Maybe that’s the point, you might say. This is fundamentally a piece of jewelry. Yes, jewelry is frequently used for utilitarian purposes, but I’ll bet you don’t adore your go-to non-smart watch or ring for that reason. You adore the memories it brings back, the illogical joy it arouses whenever you look at it, and the way it makes you feel about yourself.
I would still adore the Casio Ring Watch if that were all it was. Despite how ridiculous it may seem, I’ve discovered that wearing a small watch on my finger is quite useful.

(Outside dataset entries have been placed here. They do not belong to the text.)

-- ==== Sys2Proof/Tests/Slice0.lean ====
section
/-!
SUPPORT. Tests. Expected values come from 95_test_vectors.md (vector V<n>, program P<n>) or are written out from the
rule named; the configuration is TestCfg. The second half shows, for each statement with hypotheses, values that meet them.
-/

namespace Sys2Proof.Tests

open Sys2Proof Sys2Proof.Machine

/-! ## The configuration (R6) -/

/-- TestCfg with other symbols, table, strobes or preamble. -/
def params (one : Byte) (table : List (Byte × Byte)) (sidle : Byte) (preamble : List Byte) : Params :=
  { Params.test with symOne := one, cfgTable := table, strobeSidle := sidle, preamble := preamble }

theorem test_config_accepted : (params 0xF0 [(0x02, 0x0D)] 0x36 [0xAA, 0x55]).problem = none := by decide
theorem test_config_equal_symbols : (params 0x0F [] 0x36 []).problem = some .symbolsEqual := by decide
theorem test_config_repeated_address :
    (params 0xF0 [(2, 0), (3, 0), (2, 1)] 0x36 []).problem = some .tableAddressRepeated := by decide
theorem test_config_reading_address : (params 0xF0 [(0x82, 0)] 0x36 []).problem = some .tableAddressReads := by decide
theorem test_config_equal_strobes : (params 0xF0 [] 0x30 []).problem = some .strobesEqual := by decide
theorem test_config_preamble : (params 0xF0 [] 0x36 [0xAA, 0xAB]).problem = some .preambleByte := by decide

/-! ## WellFormed: the ill-formed term of each check is refused -/

theorem test_wreg_address_with_the_read_flag_is_ill_formed : (Instr.wreg 0x82 0x0D).wellFormed Config.test = false := by decide
theorem test_wreg_address_without_it_is_well_formed : (Instr.wreg 0x7E 0x0D).wellFormed Config.test = true := by decide
/-- R142, below V47: seven symbol bytes, and an alien byte. -/
theorem test_decode_of_seven_symbols_is_ill_formed :
    (Instr.decode (List.replicate 7 0xF0)).wellFormed Config.test = false := by decide
theorem test_decode_of_an_alien_byte_is_ill_formed :
    (Instr.decode [0xF0, 0x0F, 0xAA, 0x0F, 0x0F, 0xF0, 0x0F, 0xF0]).wellFormed Config.test = false := by decide

/-! ## Decode: words written out from the tables of R81 to R86 -/

/-- What a word decodes to under TestCfg. -/
def reads (e : Encoding) : Option Instr := (decode Config.test e).toOption

theorem test_decode_init : reads (.hostByte 0b00010000) = some .init := by decide
theorem test_decode_send_stop : reads (.hostByte 0b00100001) = some .sendStop := by decide
theorem test_decode_send_up : reads (.hostByte 0b00100010) = some .sendUp := by decide
theorem test_decode_send_down : reads (.hostByte 0b00100100) = some .sendDown := by decide
theorem test_decode_send_prog : reads (.hostByte 0b00101000) = some .sendProg := by decide
/-- V60 to V63. -/
theorem test_decode_sres : reads (.request [0x30]) = some .sres := by decide
theorem test_decode_sidle : reads (.request [0x36]) = some .sidle := by decide
theorem test_decode_stx : reads (.request [0x35]) = some .stx := by decide
theorem test_decode_sftx : reads (.request [0x3B]) = some .sftx := by decide
/-- V65, V66, V69; R85 with a payload of two bytes. -/
theorem test_decode_wreg : reads (.request [0x12, 0x30]) = some (.wreg 0x12 0x30) := by decide
theorem test_decode_rreg : reads (.request [0xB1, 0x00]) = some (.rreg 0x31) := by decide
theorem test_decode_burstw : reads (.request [0x7F, 0xAA, 0xD3]) = some (.burstw [0xAA, 0xD3]) := by decide
theorem test_decode_empty_burstw : reads (.request [0x7F]) = some (.burstw []) := by decide
/-- V30, V31, V16, V33. -/
theorem test_decode_stop : reads (.frame ⟨0xA7, 0x10, 0x00, 0x01, 0x12, 0x34, 0x56⟩) = some (.stop 0xA7 1 0x123456) := by
  decide
theorem test_decode_up : reads (.frame ⟨0xA7, 0x23, 0x00, 0x01, 0x12, 0x34, 0x56⟩) = some (.up 0xA7 1 0x123456) := by decide
theorem test_decode_down :
    reads (.frame ⟨0x5C, 0x42, 0x12, 0x34, 0xAB, 0xCD, 0xEF⟩) = some (.down 0x5C 0x1234 0xABCDEF) := by decide
theorem test_decode_prog : reads (.frame ⟨0xA7, 0x89, 0x00, 0x01, 0x12, 0x34, 0x56⟩) = some (.prog 0xA7 1 0x123456) := by
  decide

/-- V81, V82, V84 to V86; a strobe, a read and a long request that are none; V19; the frame SRC1 sets aside. -/
theorem test_no_operation :
    decodeOp 0x00 = .error .badOp ∧ decodeOp 0x11 = .error .badOp ∧ decodeOp 0x20 = .error .badCommand ∧
    decodeOp 0x23 = .error .badCommand ∧ decodeOp 0x2F = .error .badCommand := by decide
theorem test_no_request :
    decodeRequest Config.test [] = .error .emptyRequest ∧ decodeRequest Config.test [0x31] = .error .unknownStrobe ∧
    decodeRequest Config.test [0xB1, 0x01] = .error .badRead ∧
    decodeRequest Config.test [0x30, 0x00, 0x00] = .error .unknownRequest := by decide
theorem test_no_frame :
    decodeFrame ⟨0x3C, 0x30, 0x01, 0x02, 0x00, 0xFF, 0x00⟩ = .error .badCommand ∧
    decodeFrame ⟨0xA7, 0x21, 0x00, 0x01, 0x12, 0x34, 0x56⟩ = .error .badChecksum := by decide

/-- The first byte of a table word is its low byte: V31 as 56 bits. -/
theorem test_table_word : decodeTableWord 56 0x563412010023A7 = some (.up 0xA7 1 0x123456) := by decide

/-! ## The Frame Codec -/

/-- V1, V3, V4, V9: the codes 1, 2, 4, 8. -/
theorem test_checksum :
    [0x1, 0x2, 0x4, 0x8].map (fun c => checksum c 0x0001) = [0x0, 0x3, 0x5, 0x9] ∧
    [0x1, 0x2, 0x4, 0x8].map (fun c => checksum c 0x000F) = [0xE, 0xD, 0xB, 0x7] ∧
    [0x1, 0x2, 0x4, 0x8].map (fun c => checksum c 0x00F0) = [0x1, 0x2, 0x4, 0x8] ∧
    [0x1, 0x2, 0x4, 0x8].map (fun c => checksum c 0x1234) = [0x7, 0x4, 0x2, 0xE] := by decide
/-- All sixteen codes at rolling code 1234 (below V12). -/
theorem test_checksum_of_every_code :
    (List.range 16).map (fun c => (checksum (BitVec.ofNat 4 c) 0x1234).toNat) =
      [0x6, 0x7, 0x4, 0x5, 0x2, 0x3, 0x0, 0x1, 0xE, 0xF, 0xC, 0xD, 0xA, 0xB, 0x8, 0x9] := by decide
/-- V16, V15, V19. -/
theorem test_build : buildFrame 0x5C 0x4 0x1234 0xABCDEF = ⟨0x5C, 0x42, 0x12, 0x34, 0xAB, 0xCD, 0xEF⟩ := by decide
theorem test_build_of_another_code : buildFrame 0x3C 0x3 0x0102 0x00FF00 = ⟨0x3C, 0x30, 0x01, 0x02, 0x00, 0xFF, 0x00⟩ := by
  decide
/-- V20, V24; V21, V24. -/
theorem test_obf : obfuscate ⟨0xA7, 0x23, 0x00, 0x01, 0x12, 0x34, 0x56⟩ = ⟨0xA7, 0x84, 0x84, 0x85, 0x97, 0xA3, 0xF5⟩ := by
  decide
theorem test_obf_of_counting_bytes : obfuscate ⟨1, 2, 3, 4, 5, 6, 7⟩ = ⟨1, 3, 0, 4, 1, 7, 0⟩ := by decide
theorem test_deobf : deobfuscate ⟨0xA7, 0x84, 0x84, 0x85, 0x97, 0xA3, 0xF5⟩ = ⟨0xA7, 0x23, 0x00, 0x01, 0x12, 0x34, 0x56⟩ := by
  decide
theorem test_deobf_of_counting_bytes : deobfuscate ⟨1, 2, 3, 4, 5, 6, 7⟩ = ⟨1, 3, 1, 7, 1, 3, 1⟩ := by decide

/-! ## Small states -/

/-- TestCfg, STATUS zero, the device idle and empty with identification 14, no turn, no draw listed. -/
def base : State :=
  { State.reset with
    cfg := Config.test
    bufs := ⟨⟨0, 0, 0, 0, 0, 0, 0⟩, List.replicate 56 0, List.replicate 61 0⟩
    dev := ⟨.idle, [], [], 0x14⟩ }

/-- An exchange answered with these bytes, or a wait of 100 ms in which the device moves. -/
def good (resp : List Byte) : Draw := ⟨.bytes resp, false, 100, true, .unknown, [], []⟩

/-- An exchange that fails; the device acted or not. -/
def bad (acted : Bool) : Draw := ⟨.fail, acted, 0, false, .unknown, [], []⟩

/-- At a position, with an operation running and one draw listed. -/
def at' (p : Pos) (d : Draw) : State :=
  { base with sp := p, env := [d], status := { base.status with busy := true } }

/-- After a successful INIT, with the valid bits given. -/
def ready (kv av rv : Bool) : State :=
  { base with
    key := 0xA7, addr := 0x123456, rc := 0x0001,
    status := { base.status with done := true, initd := true, kv := kv, av := av, rv := rv } }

For example, looking at your phone or watch while speaking is impolite. Pretending to be lost in contemplation, looking down at your ring, and subtly checking the time is considerably simpler. I was wearing a long, tight-fitting winter jacket the other day, which prevented me from seeing either of my smartwatches. But I could see by looking at my hand that my bus was running a few minutes late and that the crappy NJ Transit app was a liar. I have been distracted by a draft on multiple occasions, looked down at my hands typing on the keyboard, and realized I was going to be late for a meeting.
It’s not flawless. Sometimes it’s in the incorrect mode when I look down. Sausage fingers, thank you. I’ve read the stopwatch’s instruction manual multiple times, but I can’t remember how to start it. It’s laborious to set the time. These buttons are really small, difficult to use, and have caused multiple press-on nails to fly. The backlight is so dim that it is ineffective in both direct sunlight and the dark. Nevertheless, this stuff always makes me smile.
More impressive, technically, are the dozens of smartwatches and smart rings I own. From telling the time to warning you when your health deteriorates, they can do it all. As previously stated, I have never truly need a ring watch. Other than the fact that I like it, I have no reason to own one. Nevertheless, I most eagerly await wearing this goofy little device every morning.